И все же, не отрицая факта перехода культуры в принципиально иную формацию, важно не забывать о том, что составляет непосредственный контекст эпохи. Не отрицая блестящих теоретических идей, развиваемых на примере “войны, которой не было”, также не стоит отрицать и того, что в действительности было, не стоит выносить за скобки, к примеру, сомнения в либеральных ценностях Малькольма Брэдбери, видения атомного апокалипсиса эпохи холодной войны Мартина Эмиса или католицизм Мюриел Спарк. По-видимому, самозабвенные философско-эстетические дискуссии о постмодернизме, достигшие своего накала в 80-е, могут встать в один ряд с другими, не менее важными факторами, определившими эстетику и проблематику романа этого времени. Социальные последствия политики Маргарет Тэтчер, мультикультурное сознание британца, бесконечные поиски национальной идентичности, своего места внутри среднего класса, национальной и личной истории, не менее активные расследования тайн гендера — все это и многое другое оказалось… чуть больше, чем симулякрами.

Писатели не желают принимать ни “смерть романа”, ни “смерть автора”. Оставаясь “детьми постмодернистской полуночи”, они создают воображаемые миры с надеждой на понимание своего места в реальности, своей судьбы в надтреснутом, еретическом, плюралистичном мире4 . А когда злобо-дневная проблематика займет свое достойное место в анализе постмодернистского романа, не позволяя все списывать на игры и симуляции, в его “децентрированном” центре по-прежнему будет невыразимое бытие страдающего человека.

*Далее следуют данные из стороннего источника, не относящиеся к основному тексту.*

-- ==== Sys2Proof/Machine/Flags.lean ====
section
/-! DEFINITION. The views of the flags: the STATUS word (R29) and the OR of the error flags (R78). -/

namespace Sys2Proof.Machine

/-- A flag as one bit. -/
def flagBit (b : Bool) : BitVec 1 := BitVec.ofBool b

/-- The STATUS word of R29, from bit 15 down: reserved, WIDTH, reserved, ERR_ILL, ERR_NOCFG, ERR_CFG, DONE, NE,
CFGV. -/
def statusWord (r : Regs) : BitVec 16 :=
  0#4 ++ r.width ++ 0#2 ++ flagBit r.errIll ++ flagBit r.errNocfg ++ flagBit r.errCfg
    ++ flagBit r.done ++ flagBit r.ne ++ flagBit r.cfgv

/-- `ERR_CFG | ERR_NOCFG | ERR_ILL` (R18, R78). -/
def errLine (r : Regs) : Bool := r.errCfg || r.errNocfg || r.errIll

end Sys2Proof.Machine
end

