/-! ### Who writes the MixState -/

/-- Only reset, INIT, a valid CFG and ABS write ACC or a lane (R20, R21). -/
theorem mixState_change {s t : State} (h : step s = .next t) (hne : t.toMixState ≠ s.toMixState) :
    (pins s).rst = true ∨ (acceptedCommand s = some .init ∧ s.cfgv = true) ∨
    (∃ w, acceptedCommand s = some (.cfg w) ∧ (w = 2#8 ∨ w = 4#8 ∨ w = 8#8)) ∨
    (∃ b, acceptedCommand s = some (.abs b) ∧ s.cfgv = true) := by
  cases edgeWrite_of_step h with
  | reset rst regs => exact .inl rst
  | started cmd cfgv regs => exact .inr (.inl ⟨cmd, cfgv⟩)
  | configured w cmd legal regs => exact .inr (.inr (.inl ⟨w, cmd, legal⟩))
  | absorbed b cmd cfgv regs => exact .inr (.inr (.inr ⟨b, cmd, cfgv⟩))
  | published cmd cfgv regs => exact absurd (by rw [regs, publish_mixState]) hne
  | kept same session => exact absurd same.toMixState hne

/-- Settles O20: the writers from the registers each edge leaves, the lanes an ABS keeps from those MIX keeps. -/
theorem mixStateWriters : Obligations.MixStateWriters := by
  intro s t h
  refine ⟨fun hr => ?reset, fun hc hv => ?init, fun w hc hw => ?cfg, fun b hc hv => ?abs, mixState_change h⟩
  case reset => rw [regs_of_rst h hr]; rfl
  case init => rw [regs_of_init h hc hv, startSession_mixState]
  case cfg => rw [regs_of_cfg h hc hw, configure_mixState]
  case abs =>
    rw [regs_of_abs h hc hv, absorb_mixState]
    exact ⟨rfl, fun j => mix_lane_get_of_ne s.toMixState⟩

end Sys2Proof.Machine
end

section
/-! PROOFS. Laws of the hash functions (spec/41_absorb_finalize.md): which lanes bytes select (O11), the fold (O12),
which steps of MIX are bijective (O14), the range of the hash (O50) and five hashes (O53). -/

namespace Sys2Proof.Machine

/-! ### Lanes (R64) -/

/-- `b mod 4` is the value of bits 1:0. -/
theorem laneIndex_val_eq_lowBits (b : Byte) : (laneIndex b).val = (b.extractLsb' 0 2).toNat := by
  simp [laneIndex]

/-- A lane that no byte selects keeps its value, from any MixState. -/
theorem absorbAll_lane_get_of_unselected (m : MixState) (d : List Byte) (j : Fin 4)
    (hd : ∀ b ∈ d, laneIndex b ≠ j) : (absorbAll m d).lane.get j = m.lane.get j := by
  induction d generalizing m with
  | nil => rfl
  | cons b d ih =>
    obtain ⟨hb, hd⟩ := List.forall_mem_cons.1 hd
    calc (absorbAll m (b :: d)).lane.get j
        = (mix m b).lane.get j := ih (mix m b) hd
      _ = m.lane.get j := mix_lane_get_of_ne m hb.symm

/-- Settles O11: MIX writes the selected lane alone, and so does a sequence of bytes by induction. -/
theorem bytesSelectLanes : Obligations.BytesSelectLanes :=
  ⟨fun b => ⟨rfl, laneIndex_val_eq_lowBits b⟩, fun m _ _ => mix_lane_get_of_ne m,
    absorbAll_lane_get_of_unselected mixStart⟩

/-! ### The fold (R65) -/

/-- Settles O12: each order's list of lanes, folded turn by turn. -/
theorem foldVisitsLanesInOrder : Obligations.FoldVisitsLanesInOrder :=
  ⟨rfl, fun _ _ _ _ _ => ⟨rfl, rfl⟩⟩

/-! ### Bijective steps of MIX (R70) -/

/-- The inverse of the multiplier of step 3 modulo `2^32`; it exists because the multiplier is odd. -/
def mixMultiplierInv : Word := 0x144CBC89#32

theorem mixMultiplier_mul_inv : mixMultiplier * mixMultiplierInv = 1#32 := by decide

theorem mixStep3_bijective : Function.Bijective mixStep3 := by
  refine Function.bijective_iff_has_inverse.2 ⟨fun a => mul32 a mixMultiplierInv, fun a => ?_, fun a => ?_⟩
  · calc a * mixMultiplier * mixMultiplierInv
        = a * (mixMultiplier * mixMultiplierInv) := BitVec.mul_assoc ..
      _ = a := by rw [mixMultiplier_mul_inv, BitVec.mul_one]
  · calc a * mixMultiplierInv * mixMultiplier
        = a * (mixMultiplier * mixMultiplierInv) := by rw [BitVec.mul_assoc, BitVec.mul_comm mixMultiplierInv]
      _ = a := by rw [mixMultiplier_mul_inv, BitVec.mul_one]

/-- `a ^ g(a)` is bijective when `g` respects XOR and some number of turns of `g` gives 0: if `a` and `b` have one
image, `g` fixes `a ^ b`, which is then 0. -/
theorem bijective_xor_of_nilpotent {g : Word → Word} (hxor : ∀ a b, g (a ^^^ b) = g a ^^^ g b) {n : Nat}
    (hzero : ∀ a, g^[n] a = 0#32) : Function.Bijective (fun a => xor32 a (g a)) := by
  refine Finite.injective_iff_bijective.1 fun a b hab => ?_
  have hfixed : Function.IsFixedPt g (a ^^^ b) := by
    have hab : a ^^^ g a = b ^^^ g b := hab
    rw [Function.IsFixedPt, hxor]
    calc g a ^^^ g b = a ^^^ (a ^^^ g a) ^^^ g b := by rw [← BitVec.xor_assoc, BitVec.xor_self, BitVec.zero_xor]
      _ = a ^^^ b := by rw [hab, BitVec.xor_assoc, BitVec.xor_assoc, BitVec.xor_self, BitVec.xor_zero]
  rw [← BitVec.xor_eq_zero_iff]
  exact (hfixed.iterate n).symm.trans (hzero _)

theorem shl32_iterate (k n : Nat) (a : Word) : (shl32 · k)^[n] a = shl32 a (n * k) := by
  induction n with
  | zero => simp [shl32]
  | succ n ih => rw [Function.iterate_succ_apply', ih, Nat.succ_mul]; exact (BitVec.shiftLeft_add a _ k).symm

theorem shr32_iterate (k n : Nat) (a : Word) : (shr32 · k)^[n] a = shr32 a (n * k) := by
  induction n with
  | zero => simp [shr32]
  | succ n ih => rw [Function.iterate_succ_apply', ih, Nat.succ_mul]; exact (BitVec.shiftRight_add a _ k).symm

/-- Steps 6 and 8 have this form. -/
theorem bijective_xor_shl32 {k : Nat} (hk : 0 < k) : Function.Bijective (fun a => xor32 a (shl32 a k)) := by
  refine bijective_xor_of_nilpotent (n := 32) (fun a b => BitVec.shiftLeft_xor_distrib a b k) fun a => ?_
  rw [shl32_iterate]
  exact BitVec.shiftLeft_eq_zero (Nat.le_mul_of_pos_right 32 hk)

/-- Step 7 has this form. -/
theorem bijective_xor_shr32 {k : Nat} (hk : 0 < k) : Function.Bijective (fun a => xor32 a (shr32 a k)) := by
  refine bijective_xor_of_nilpotent (n := 32) (fun a b => BitVec.ushiftRight_xor_distrib a b k) fun a => ?_
  rw [shr32_iterate]
  exact BitVec.ushiftRight_eq_zero (Nat.le_mul_of_pos_right 32 hk)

Любопытны признания самых ярких представителей английского постмодернизма. Эмис, автор классического постмодернистского романа “Деньги”, использующий, пожалуй, все 36 выделенных Б. Стоунхиллом способов саморефлексивного повествования5 “Думаю, что все мы уходим от игрового, трюкового текста. Он подобен зданию с вынесенными наружу коммуникациями… Сейчас понятно, что это тупик” 6 .

За два года до выхода своего нашумевшего обозрения условностей и симуляций истории и культуры — романа “История мира в 10 1/2 главах” — Барнс находит единственные “постоянные величины — сердце и страсти человеческие” 7 . Джонатан Коу, автор одного из самых острых романов 90-х “Какое надувательство!”, считает традицию исповедального письма, “истины, скрытой в личном опыте”, частью эстетики 90-х 8 , а автор “Водоземья” Грэм Свифт признается: “…Эмоциональная сторона литературы для меня гораздо важнее. Я хочу, чтобы мои читатели приобрели опыт, чтобы текст их затронул. И если литература не ведет к истине, она должна вести к сочувствию и состраданию” 9 .

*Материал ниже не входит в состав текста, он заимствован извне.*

-- ==== Sys2Proof/Machine/StMedia.lean ====
section
/-! DEFINITION. State of media translation and durability (chapter 09) and of the flash channels and dies (chapter 10). -/

namespace Sys2Proof.Machine

/-- A page of user data as its codewords decode to it (R377): 16,384 B. -/
abbrev PageData := List Byte

/-- A page of the media, listed under (die × 16,384 + block) × 4,096 + page. One that is not verified stands in the write path only:
its data is what its program will hold. -/
structure Page where
  data     : PageData
  slc      : Bool
  verified : Bool
deriving DecidableEq, Repr

/-- States of a set (R331 SET record). -/
inductive SetState where
  | open_ | closed | erasing | free | retired
deriving DecidableEq, Repr

/-- One set of 32 blocks (R313, R326). -/
structure MSet where
  members : List (Nat × Nat)
  state   : SetState
  cls     : Nat
  fine    : Bool
  landing : Bool
  quad    : Nat
  /-- next free place: stripe, data position and byte in the page -/
  stripe  : Nat
  pos     : Nat
  off     : Nat
  /-- stamp of the last image queued for the open stripe (R317) -/
  lastAt  : Nat
  /-- queued for reclaim, and blocks of it still to erase -/
  victim  : Bool
  toErase : List (Nat × Nat)
deriving DecidableEq, Repr

/-- What becomes of one grain of a WRITE or TRIM (R314, R318, R320). -/
inductive GKind where
  | zero | packed | raw
deriving DecidableEq, Repr

/-- One grain (or fine block) of a WRITE or TRIM that has formed its content and not yet made its map update. -/
structure WGrain where
  tag    : Nat
  asn    : Nat
  boot   : Nat
  slice  : Nat
  ns     : Nat
  grain  : Nat
  fine   : Bool
  kind   : GKind
  warm   : Bool
  /-- generation of a fine block (R339) -/
  gen    : Nat
  /-- the grain's content: 1 MiB, or 4 KiB in a fine namespace -/
  content : List Byte
  ilen   : Nat
  lsn    : Nat
  set    : Nat
  stripe : Nat
  pos    : Nat
  off    : Nat
  issued : Bool
  landed : Bool
  mapped : Bool
  /-- JSN of its ZERO record, for a zero grain -/
  jsn    : Nat
  /-- MEDIA buffers of the write buffer (R272) -/
  bufs   : List Nat
deriving DecidableEq, Repr

/-- A landed image or slot as its landing header or tag names it (R315, R341). -/
structure Img where
  slice  : Nat
  ns     : Nat
  grain  : Nat
  fine   : Bool
  raw    : Bool
  warm   : Bool
  boot   : Nat
  asn    : Nat
  lsn    : Nat
  ilen   : Nat
  set    : Nat
  stripe : Nat
  pos    : Nat
  off    : Nat
  gen    : Nat
deriving DecidableEq, Repr

/-- A journal record (R330). -/
structure JRec where
  jsn   : Nat
  typ   : Nat
  ns    : Nat
  slice : Nat
  w1    : W64
  w2    : W64
  w3    : W64
deriving DecidableEq, Repr

/-- A journal page, being filled, closed, or durable (R332, R333). -/
structure JPage where
  recs  : List JRec
  lwm   : Nat
  stamp : Nat
  boot  : Nat
deriving DecidableEq, Repr

/-- A move of an image that waits for its durable record (fold, R323; reclaim and refresh, R327). -/
structure Move where
  /-- its record; 0 while the copy has not reached its commit (R324) -/
  jsn   : Nat
  key   : Nat
  fine  : Bool
  new_  : W64
  old   : W64
  /-- victim set of a reclaim or refresh; the landing set of a fold -/
  from_ : Nat
deriving DecidableEq, Repr

/-- A checkpoint of a map page or fine segment (R334): its entries and the JSN it covers. -/
structure Ckpt where
  entries : Tab W64
  jsn     : Nat
deriving DecidableEq, Repr

/-- A checkpoint whose CKPT or SEGMENT record is not durable yet (R334, R336). -/
structure CkptWait where
  jsn  : Nat
  seg  : Bool
  key  : Nat
  ckpt : Ckpt
deriving DecidableEq, Repr

/-- A grown defect (R331, R344). -/
structure Defect where
  die   : Nat
  block : Nat
  whole : Bool
  kind  : Nat
deriving DecidableEq, Repr

/-- A media-log entry (R352). -/
structure MLog where
  stamp : Nat
  event : Nat
  slice : Nat
  ns    : Nat
  arg   : Nat
deriving DecidableEq, Repr

/-- Progress of a retention sweep (R350): the sets still to visit. -/
structure Sweep where
  todo : List Nat
deriving DecidableEq, Repr

/-- Media translation. Coarse entries are listed under (16 × slice + ns) × 2^30 + grain, fine ones under
(16 × slice + ns) × 2^38 + LBA. -/
structure Map where
  coarse   : Tab W64
  fine     : Tab W64
  /-- entries whose stored complement differs (R310, R312) -/
  bad      : List Nat
  badFine  : List Nat
  /-- map pages (coarse key / 256) and fine segments (fine key / 512) not yet loaded (R338) -/
  cold     : List Nat
  coldSeg  : List Nat
  sets     : Tab MSet
  imgs     : List Img
  work     : List WGrain
  /-- live fine slots (R341) -/
  live     : List Nat
  jopen    : List JRec
  jopenAt  : Nat
  jqueue   : List JPage
  jdone    : List JPage
  jsn      : Nat
  jsnDone  : Nat
  lwm      : Nat
  lsn      : Nat
  boot     : Nat
  moves    : List Move
  ckpts    : Tab Ckpt
  ckptSegs : Tab Ckpt
  ckptWait : List CkptWait
  seals    : List Nat
  modSeal  : Bool
  nslim    : Tab Nat
  defects  : List Defect
  defGen   : Nat
  log      : List MLog
  landMax  : Nat
  reserve  : Nat
  retBits  : Nat
  time     : W64
  timeSet  : Bool
  timeDue  : Bool
  timeRec  : Option (Nat × Nat)
  sweep    : Option Sweep
  sweepSets : Nat
  sweepRefr : Nat
  mount    : Nat
  resident : Bool
  warn     : Nat
  /-- a system root stands on the media: the module has been commissioned (R364) -/
  rooted   : Bool
deriving DecidableEq, Repr

/-- Media translation at reset of a module that has never been commissioned (R352; the media are a starting state). -/
def Map.reset : Map :=
  { coarse := [], fine := [], bad := [], badFine := [], cold := [], coldSeg := [], sets := [], imgs := [], work := [],
    live := [], jopen := [], jopenAt := 0, jqueue := [], jdone := [], jsn := 0, jsnDone := 0, lwm := 0,
    lsn := 0, boot := 0, moves := [], ckpts := [], ckptSegs := [], ckptWait := [], seals := [], modSeal := false, nslim := [],
    defects := [], defGen := 0, log := [], landMax := 512, reserve := 64, retBits := 48, time := 0, timeSet := false,
    timeDue := false, timeRec := none, sweep := none, sweepSets := 0, sweepRefr := 0, mount := 0, resident := false,
    warn := 0, rooted := false }

/-- Kinds of NAND operation (R366). -/
inductive NandKind where
  | read | slcProgram | denseProgram | erase
deriving DecidableEq, Repr

/-- What a NAND operation is for. -/
inductive NandFor where
  /-- a read for a command, by operation tag -/
  | cmd (tag : Nat)
  /-- a landing program of the image with this LSN -/
  | land (lsn : Nat)
  /-- a journal page, by its first JSN -/
  | journal (jsn : Nat)
  /-- fold, reclaim, refresh or sweep work on a set -/
  | move (set : Nat)
  /-- an erase of a block of a set -/
  | erase (set : Nat)
  /-- mount, rebuild and other work -/
  | other
deriving DecidableEq, Repr

/-- One operation of a die queue (R366, R367) on one page or block. -/
structure DieOp where
  kind  : NandKind
  cls   : Nat
  block : Nat
  page  : Nat
  slice : Option Nat
  at_   : Nat
  why   : NandFor
deriving DecidableEq, Repr

/-- Operation in a die. -/
structure InDie where
  op     : DieOp
  /-- operations on other planes combined with it (R368) -/
  more   : List DieOp
  /-- start of its busy window: issue or last resume (R385) -/
  from_  : Nat
  tokens : Nat
  /-- issued a second time after a timeout (R385) -/
  again  : Bool
deriving DecidableEq, Repr

/-- States of a die (R388). -/
inductive DieState where
  | absent | inService | excluded | failed | unavailable
deriving DecidableEq, Repr

/-- One NAND die with the part profile that it matched (R360 to R363, R388). -/
structure Die where
  state   : DieState
  profile : Nat
  kind    : Nat
  suspN   : Nat
  queue   : List DieOp
  cur     : Option InDie
  susp    : Option InDie
  /-- reads let past the suspended erase so far -/
  past    : Nat
  /-- stamp of the Reset LUN in progress -/
  resetAt : Option Nat
  /-- profile: planes, blocks, word lines per block, disturb lag, suspend named, busy limits of read, program, erase -/
  planes  : Nat
  blocks  : Nat
  wls     : Nat
  lag     : Nat
  canSusp : Bool
  busyR   : Nat
  busyP   : Nat
  busyE   : Nat
  /-- fastest rate code the die declares -/
  rate    : Nat
  /-- identity of the commissioning record (R365) -/
  ident   : Nat
  /-- tracked read levels per block: the decode step that set them (R379) -/
  tracked : Tab Nat
  /-- the count of FCH_DIE_TOK disagrees with its complement (R597 class 7) -/
  tokBad  : Bool
deriving DecidableEq, Repr

def Die.reset : Die :=
  { state := .absent, profile := 0, kind := 0, suspN := 0, queue := [], cur := none, susp := none, past := 0,
    resetAt := none, planes := 1, blocks := 0, wls := 0, lag := 0, canSusp := false, busyR := 0, busyP := 0, busyE := 0,
    rate := 0, ident := 0, tracked := [], tokBad := false }

/-- A unit on the path of a command's data whose self-check finds a difference: a Groat engine's checker path (R412), or a cipher pair's
two pipelines (R424, R425). -/
inductive UnitFault where
  | groat (e : Fin 8)
  | cipher (q : Fin 4)
deriving DecidableEq, Repr

/-- What the firmware finds at a die position when it identifies the dies at a mount (R360 to R365). -/
structure DieFact where
  die     : Nat
  ident   : Nat
  /-- a part profile matches and every limit of R361 holds -/
  usable  : Bool
  profile : Nat
  kind    : Nat
  planes  : Nat
  blocks  : Nat
  wls     : Nat
  lag     : Nat
  canSusp : Bool
  busyR   : Nat
  busyP   : Nat
  busyE   : Nat
  rate    : Nat
  /-- blocks with a factory mark, and the maximum that the parameter page declares -/
  marks   : List Nat
  maxMarks : Nat
deriving DecidableEq, Repr

/-- Channel states (R388). -/
inductive ChanState where
  | off | training | active | failed
deriving DecidableEq, Repr

/-- One flash channel (R388). -/
structure Chan where
  rate    : Nat
  state   : ChanState
  rateMax : Nat
  pfail   : Nat
  efail   : Nat
  timeout : Nat
  train   : Nat
  retry   : Nat
  calib   : Nat
  soft    : Nat
  dfail   : Nat
  wpLow   : Bool
deriving DecidableEq, Repr

def Chan.reset : Chan :=
  { rate := 0, state := .off, rateMax := 8, pfail := 0, efail := 0, timeout := 0, train := 0, retry := 0, calib := 0,
    soft := 0, dfail := 0, wpLow := true }

/-- One VCCQ_OUT group (R359, R389). -/
structure Vccq where
  en   : Bool
  overcur : Bool
  low  : Bool
  off  : Bool
  ma   : Nat
  /-- start of the LOW window -/
  lowAt : Nat
deriving DecidableEq, Repr

def Vccq.reset : Vccq := { en := false, overcur := false, low := false, off := false, ma := 0, lowAt := 0 }

/-- A decoded page that a command waits for, or its failure (R379, R329). -/
structure GotPage where
  tag  : Nat
  page : Nat
  data : Option PageData
deriving DecidableEq, Repr

/-- The flash block. -/
structure Fch where
  chans   : Tab Chan
  dies    : Tab Die
  pages   : Tab Page
  got     : List GotPage
  pool    : Nat
  /-- tokens of a pool decrease still to claim (R74) -/
  debt    : Nat
  minRun  : Nat
  maxReads : Nat
  maxSusp : Nat
  age     : Nat
  vccq    : Tab Vccq
  /-- tokens held per slice (R371) -/
  sltok   : Tab Nat
deriving DecidableEq, Repr

def Fch.reset : Fch :=
  { chans := [], dies := [], pages := [], got := [], pool := 3072, debt := 0, minRun := 50000, maxReads := 8,
    maxSusp := 32, age := 2000000, vccq := [], sltok := [] }

end Sys2Proof.Machine
end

Вторят друг другу весьма разные писатели, также фигурирующие среди постмодернистского поколения 80–90-х, — Исигуро и Макьюэн: “Мне интересен литературный эксперимент только в той степени, в какой он позволяет раскрыть тему в ее эмоциональном объеме”10 “Я хотел играть, но играть серьезно с тем, что связано скорее с глубокими чувствами, не интеллектом”11 . Примеров “оттепели” достаточно. При этом постмодернистские онтологические миры (термин Б. Макхейла) еще существуют, но вопрошают о них, страдают и умирают в них люди.

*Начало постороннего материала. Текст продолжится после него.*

-- ==== Sys2Proof/Syntax.lean ====
section
/-! DEFINITION. The commands of the HK96: one constructor for each row of spec/opcode_table.json.
An instruction of the Aedjor set names the core `c` that executes it, its guard field `gd` (R94) and its other fields
as the formats of R126 lay them out. A register access names its requester `w`. A fact that the block finds in the world outside
(a temperature, a supply voltage, the status of a die, a received flit) is an operand of the command that finds it. -/

namespace Sys2Proof

open Sys2Proof.Machine (Who DieFact UnitFault)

Для “гуманистического постмодернизма” неважно, существует ли реальность в реальности, или это 10 1/2 баек, важно фундаментальное человеческое вопрошание — переживание реальности опыта: надежд, утрат, любви, стыда, вины и смерти.

Такой поворот будто противоречит постмодернистским постгуманистическим подходам, априори требующим принципиального отказа от художественной и эстетической целостности. В этом отношении весьма симптоматична работа Анджея Газьорека “Британская литература второй половины XX века” (1995), в которой подчеркивается, что споры вокруг будущего британского романа в течение долгого времени велись с неизменной привязкой к оппозиции реализма и экспериментальной литературы, оппозиции, которую опровергает художественная практика большинства крупных романистов. В отношении же современного романа “…простое различение экспериментального и традиционного письма уже неуместно”12 . Более того, минувшее десятилетие освободило и литературных критиков от необходимости присягать на библии постмодернистской теории. Если Эми Дж. Элиас и Кэтрин Бернард, называя романы Свифта, Эмиса и Барнса парадоксальными терминами “постмодернистский реализм” и “мета-мимесис”, не забывают сослаться на Линду Хатчеон, то концепция “постмодернистской сентиментальности” Якоба Виннберга предлагается уже с опорой на Э. Левинаса.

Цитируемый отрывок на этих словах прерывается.